# Hey there
I hope this finds you well.
It's been a strange sort of a week, the weather has been atrocious limiting the opportunity to get out but then I've also been on the late shift for work so the day falls into a cycle dictated by this 8 hour block of time that I have no control over.
After getting up I'll make a cup of tea and perhaps some breakfast then do the daily search for a new job. There's a lot out there but not in my area of expertise; if you're a developer seeking work things are looking good right now. And I suppose that's the way it's heading; a lot of the more traditional jobs are going away and everyone needs to learn how to code. It's eventually going to leave a section of the populace virtually unemployable.
I wanted to be a developer when I was a kid. Well, the word "developer" didn't exist, it was "computer programmer" back then.
I vividly recall being summoned to the headmaster's office at Options time (when you selected what subjects you were going to study for O-Levels - remember them?) thinking I was in trouble. The head invited me to sit down then just lead with "I see you're not taking French" - I was good at it and schools like you to take subjects you're good at, it keeps the pass rates high and makes them look better.
Somewhat surprised at his opening I blurted out that I was taking Computer Studies instead to which his response was "And what do you want to be when you leave school?" "A computer programmer" I replied, not sure of what to expect. His next response surprised me even more; I was envisaging an impassioned plea for me to reconsider but all I got was "Fair enough." And that was it, I was dismissed and left the room in a bit of a daze.

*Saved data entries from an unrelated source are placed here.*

-- ==== Sys2Proof/Certificates/Slice0/Obligations.lean ====
section
/-!
DEFINITION. The statements for the provers, stated from the numbered rules of the manual. The words in which they are
stated stand in Sys2Proof.Claims; each obligation is a definition Obligations.<Name>.
-/

namespace Sys2Proof.Claims


open Sys2Proof.Machine

/-! Forms: an instruction with what it asks and what it leaves. -/

/-- An instruction that completes in sequence once its checks pass: what it asks, the context that its effect
leaves, and the lookahead window it opens. -/
structure Form where
  i : Instr
  need : Need
  out : Ctx
  win : Option Window := none

/-- Every form of a list completes with its effect in the issuing fragment. -/
def Completes (s : State) (c : Ctx) (fs : List Form) : Prop :=
  ∀ f ∈ fs, c.Passes f.need → exec f.i s = .next (f.out.done f.win)

/-- An instruction that has settled completes with its effect. -/
structure Settles where
  i : Instr
  out : Ctx
  win : Option Window := none

/-- Every instruction of a list, held and settled, completes with its effect. -/
def Performs (s : State) (fs : List Settles) : Prop := ∀ f ∈ fs, exec f.i s = .next (f.out.done f.win)

/-- A lane-executed or uniform instruction with the operation that its rule gives. -/
structure LaneForm where
  i : Instr
  op : LaneOp

/-- The sources of a lane operation in the order in which they are read; the destination is last where it is read. -/
def reads (o : LaneOp) : List Src :=
  if o.readsD then o.srcs ++ [{ spec := o.d, w64 := o.w64, raw := true }] else o.srcs

/-- The checks pass, every source can be read, and the destination can be written: queue entries are filled,
and there is room for the ones that are reserved. -/
structure CanRun (c : Ctx) (o : LaneOp) (c1 : Ctx) (vals : List (Nat → Dword)) (c2 : Ctx) : Prop where
  passes : c.Passes (o.need c)
  sources : c.readAll (reads o) = .ok c1 vals
  written : c1.writeDst o.d o.w64 (fun l => o.f c1 l (vals.map fun v => v l)) = .ok c2

/-- Every lane form of a list completes: its results go to its destination, and a format M form opens its window. -/
def LanesComplete (s : State) (c : Ctx) (fs : List LaneForm) : Prop :=
  ∀ f ∈ fs, ∀ c1 vals c2, CanRun c f.op c1 vals c2 →
    exec f.i s = .next (c2.done (f.op.la.bind fun k => c.window k f.op.protect))

/-! Integer forms (R136 to R146). -/

/-- A short integer instruction under the element type in force: `t` is the exact result of an element, and `sat`
says that SAT may clamp it (R75, R137). -/
def intForm (c : Ctx) (i : Instr) (d : Spec) (srcs : List Spec) (readsD sat : Bool) (t : Nat → List Int → Int) :
    LaneForm :=
  { i := i
    op := { d := d, w64 := c.w64, srcs := srcs.map fun x => { spec := x, w64 := c.w64, et := some c.et }
            readsD := readsD, mode := badEt c.et [0, 1, 2, 3, 4, 10, 11, 12]
            f := fun c1 _ xs => perElem c.et xs fun es =>
              storeInt (sat && c1.sat) (etSigned c.et) (etWidth c.et)
                (t (etWidth c.et) (es.map (intOf (etSigned c.et) (etWidth c.et)))) } }
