-- ==== Sys2Proof/Laws/Ops.lean ====
section
/-!
SUPPORT. What the shared operations of Ops.lean do, said once: a Tchieg instruction acts for its issuer, the gate
opens when the checks pass, a lane operation completes, and a held instruction performs once it has settled.
-/

namespace Sys2Proof.Machine

theorem issued_eq {s : State} {c : Ctx} (h : s.Issues c) (body : Ctx → Act) : issued s body = .next (body c).state := by
  simp [issued, h.issuer, h.context]

theorem Ctx.gate_eq {c : Ctx} {n : Need} (h : c.Passes n) (body : Ctx → Act) : c.gate n body = body c := by
  have hw : (c.f.windows.any fun w => meets w.regs n.regs) = false := by
    simpa using h.windows
  have hl : (c.w.loads.any fun l => l.slice == c.r.slice && meets l.writes (c.named n)) = false := by
    simp only [List.any_eq_false, Bool.and_eq_true, beq_iff_eq, not_and, Bool.not_eq_true]
    exact fun l hl hs => h.loads l hl hs
  have hf : (c.f.windows.find? fun w => meets w.regs n.regs) = none := by
    simpa using h.windows
  have hr : (n.noRegion && c.st.region.isSome) = false := by
    cases hn : n.noRegion with
    | false => rfl
    | true => simp [h.outside hn]
  have hg : (n.guard && !c.guardOk) = false := by
    cases hn : n.guard with
    | false => rfl
    | true => simp [h.guards hn]
  unfold Ctx.gate
  rw [Ctx.named] at hl
  have ho := h.owed
  rw [Ctx.named] at ho
  simp [hw, hl, ho, hf, hr, hg, h.legal, h.operands, h.privilege, h.modes, h.clear]

theorem Ctx.heldOp_settled {c : Ctx} {h : Hold} (k : c.Settled h) (n : Need) (start : Ctx → Except Act Hold)
    (perform : Ctx → Hold → Act) : c.heldOp n start perform = perform c h := by
  simp [Ctx.heldOp, k.held, k.settled]

theorem Ctx.heldOp_issue {c : Ctx} {n : Need} (k : c.f.hold = none) (h : c.Passes n) (start : Ctx → Except Act Hold)
    (perform : Ctx → Hold → Act) : c.heldOp n start perform =
      match start c with
      | .error a => a
      | .ok x => .hold { c with s := x.users.foldl (fun s k => s.addUser c.w.core k) c.s } x := by
  simp only [Ctx.heldOp, k, Ctx.gate_eq h] <;> cases start c <;> rfl

/-- The sources that a lane operation reads, its destination last where it reads it. -/
theorem LaneOp.run_eq {o : LaneOp} {c c1 c2 : Ctx} {vals : List (Nat → Dword)} (h : c.Passes (o.need c))
    (hr : c.readAll (if o.readsD then o.srcs ++ [{ spec := o.d, w64 := o.w64, raw := true }] else o.srcs) = .ok c1 vals)
    (hw : c1.writeDst o.d o.w64 (fun l => o.f c1 l (vals.map fun v => v l)) = .ok c2) :
    o.run c = .next c2 (o.la.bind fun k => c.window k o.protect) := by
  simp only [LaneOp.run, Ctx.gate_eq h, hr, hw]

end Sys2Proof.Machine
end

Still, it didn't last. I dropped Computer Science at A-Level after a term as I wasn't learning anything and didnt expect to for the remainder of the course. We had studied Pascal for two years at O-Level and after a bit of Z80 assembly language were informed that the remainder of the A-level syllabus was... Pascal.
I had taught myself a lot of BASIC at home from 11 years old so learning Pascal (this was vanilla Pascal coded by hand, we weren't even using Turbo Pascal) had been more a case of transposing code. In fact, my O-Level project was literally a program I had already written at home in BASIC just converted to Pascal. In case you're interested, it was a random dungeon generator for Dungeons and Dragons that provided the basic room size, the number and direction of exits, and what creatures might be found in those rooms.
Anyway, I digress.
I was going to write about routines.
After we first moved things were new and fresh and exciting. Everything was different, every trip to a shop was an exploration, and every exploration an adventure.
Here we are, almost seven weeks in, and it's scary how easy it has been to fall into a routine. Roads are now familiar so getting to certain places has become almost second nature. There are still things to do round the house but that initial fervour has subsided as the reality of daily living has returned.
Routines can be good, they help give some structure to our day, but when they become a rut they can be dangerous, when they suck you in and and you lose the fun, spontaneity and adventure.
The saying goes that insanity is doing the same things but expecting different results; well that sounds a lot like getting stuck in a routine to me, daydreaming your way through allowing it to carry you along rather than finding your own path.
I need to do more of the latter before it's too late.
I finished Hell Yeah or No not long after the last letter and thoroughly enjoyed it. It's hard to pin down exactly what type of book it is. It's not exactly a self-help book in the usual parlance, more a series of observations and common sense. You can, however, take a lot from it.
The below resonates with me on such a deep level:
If you think you haven't found your passion yet, you're probably expecting it to be overwhelming.
Instead, just notice what excites you and what scares you on a small moment-to-moment level.
If you keep thinking about doing something big, and you find that the idea both terrifies and intrigues you, it's probably a worthy endeavor for you.
I have written so many times about my mental block on doing big things, but big things are just the sum of a number of small things, things that are moment-to-moment. This ties in perfectly with my future plans for these letters, plans I am still working on and will be having a Zoom call about next week to give me the virtual kick up the backside I so badly need.
I can't recommend HYON highly enough.
With that book finished I felt I needed a break from non-fiction and bought the first two volumes of The House of Whispers, part of the Sandman Universe collection.
Anyone who knows me knows that I am a massive fan of Neil Gaiman's Sandman series, one of the best ever works of fiction period, not just one of the best comics. Yet, for some reason I haven't been able to get into it, reading the same few pages again and again in the hope that something will just click.
Maybe it's been the rut I mentioned above or something on a deeper psychological level where I know that it's not actually about Lord Morpheus himself and it's holding me back. Whatever it is I need to get past it, just like my fear of bigs things.
And that's it...
Alongside the plans for the letter I have been thinking about what I want to achieve with the blog and feel that things are due a bit of a shake-up. I don't write as much as I'd like but won't force myself into any kind of schedule - that just invites failure and the self-reproach that comes with it.
Whatever happens will happen, organically and on its own terms. I'm nervous and excited. As Derek Sivers says it "both terrifies and intrigues" me.